Within SerioReports, see the ‘First Time Fix’ report AGT14. This is grouped under ‘Agent Performance’. This report has recently been upgraded (about 2 months ago) and is now excellent (though I say so myself as the author of the report). It shows overall FTF, and FTF broken down by individual Agents and Teams plus other good stuff. If you want to get the latest version of SerioReports you will need to be using Serio 4.6 or later.

I’ll complete this blog entry tomorrow by looking at the remaining KPIs.

Monday, 29 Jan 2007

Regular readers will know that I have been posting recently about Incident Management, the last of which was posted here (there are others also).

This post will cover the subject of KPIs for Incident Management, and offer some practical suggestions for you. I’m going to keep this post general, and probably write a Serio-specific post later that tells you where the reports are (this data is available however from SerioReports).

What follows is not a definitive list – nor is the 'best' or 'only' list of KPIs. These are just some suggestions for your own Incident reporting repertoire, and is targeted firmly at Incident Managers who need to prepare management reports.

Incident counts

The total number of Incidents logged. You can cut this with a month-on-month trend going back over the previous quarter, or break it down by Category, or Priority, or Impact.

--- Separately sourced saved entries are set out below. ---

-- ==== Sys2Proof/Machine/Dispatch.lean ====
section
/-! DEFINITION. One arm per instruction, in the order of spec/opcode_table.json; each calls its meaning. -/

namespace Sys2Proof.Machine

/-- The effect of an instruction on a state whose `pc` is already past it (30 R90). -/
def exec (i : Instr) (s : State) : Host.Outcome State Fault Refusal :=
  match i with
  | .cls => Sys2Proof.Machine.execCls s
  | .ret => Sys2Proof.Machine.execRet s
  | .jp nnn => Sys2Proof.Machine.execJp nnn s
  | .call nnn => Sys2Proof.Machine.execCall nnn s
  | .seImm x nn => Sys2Proof.Machine.execSeImm x nn s
  | .sneImm x nn => Sys2Proof.Machine.execSneImm x nn s
  | .seReg x y => Sys2Proof.Machine.execSeReg x y s
  | .ldImm x nn => Sys2Proof.Machine.execLdImm x nn s
  | .addImm x nn => Sys2Proof.Machine.execAddImm x nn s
  | .ldReg x y => Sys2Proof.Machine.execLdReg x y s
  | .orReg x y => Sys2Proof.Machine.execOrReg x y s
  | .andReg x y => Sys2Proof.Machine.execAndReg x y s
  | .xorReg x y => Sys2Proof.Machine.execXorReg x y s
  | .addReg x y => Sys2Proof.Machine.execAddReg x y s
  | .subReg x y => Sys2Proof.Machine.execSubReg x y s
  | .shr x y => Sys2Proof.Machine.execShr x y s
  | .subnReg x y => Sys2Proof.Machine.execSubnReg x y s
  | .shl x y => Sys2Proof.Machine.execShl x y s
  | .sneReg x y => Sys2Proof.Machine.execSneReg x y s
  | .ldI nnn => Sys2Proof.Machine.execLdI nnn s
  | .jpV0 nnn => Sys2Proof.Machine.execJpV0 nnn s
  | .rnd x nn => Sys2Proof.Machine.execRnd x nn s
  | .drw x y n => Sys2Proof.Machine.execDrw x y n s
  | .skp x => Sys2Proof.Machine.execSkp x s
  | .sknp x => Sys2Proof.Machine.execSknp x s
  | .ldVxDt x => Sys2Proof.Machine.execLdVxDt x s
  | .ldVxK x => Sys2Proof.Machine.execLdVxK x s
  | .ldDtVx x => Sys2Proof.Machine.execLdDtVx x s
  | .ldStVx x => Sys2Proof.Machine.execLdStVx x s
  | .addI x => Sys2Proof.Machine.execAddI x s
  | .ldF x => Sys2Proof.Machine.execLdF x s
  | .ldB x => Sys2Proof.Machine.execLdB x s
  | .ldMemVx x => Sys2Proof.Machine.execLdMemVx x s
  | .ldVxMem x => Sys2Proof.Machine.execLdVxMem x s

end Sys2Proof.Machine
end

What you will be interested in showing is the number (is it up or down, or constant?) and how severe the Incidents have been.

First time fixes

I’ve written about this a lot before, but for the latecomers it is simply a measure of how many customers reporting Incidents get an immediate resolution to the problem – before the call ends. This statistic is telephone based – it has no meaning when Incidents are logged via a web portal, and almost no meaning with Incidents reported by email. However, as the telephone continues to be an important medium for the Helpdesk of Service Desk (the percentage still seems to be over 50%) this continues to be an important statistic.

Resolutions by the Helpdesk or Service Desk

Whereas first time fixes relate to immediate resolution, this KPI simply refers to resolutions made by the Helpdesk/Service Desk without assignment to specialist teams. If this is a high (or rising) figure it suggests a good degree of competence within the group.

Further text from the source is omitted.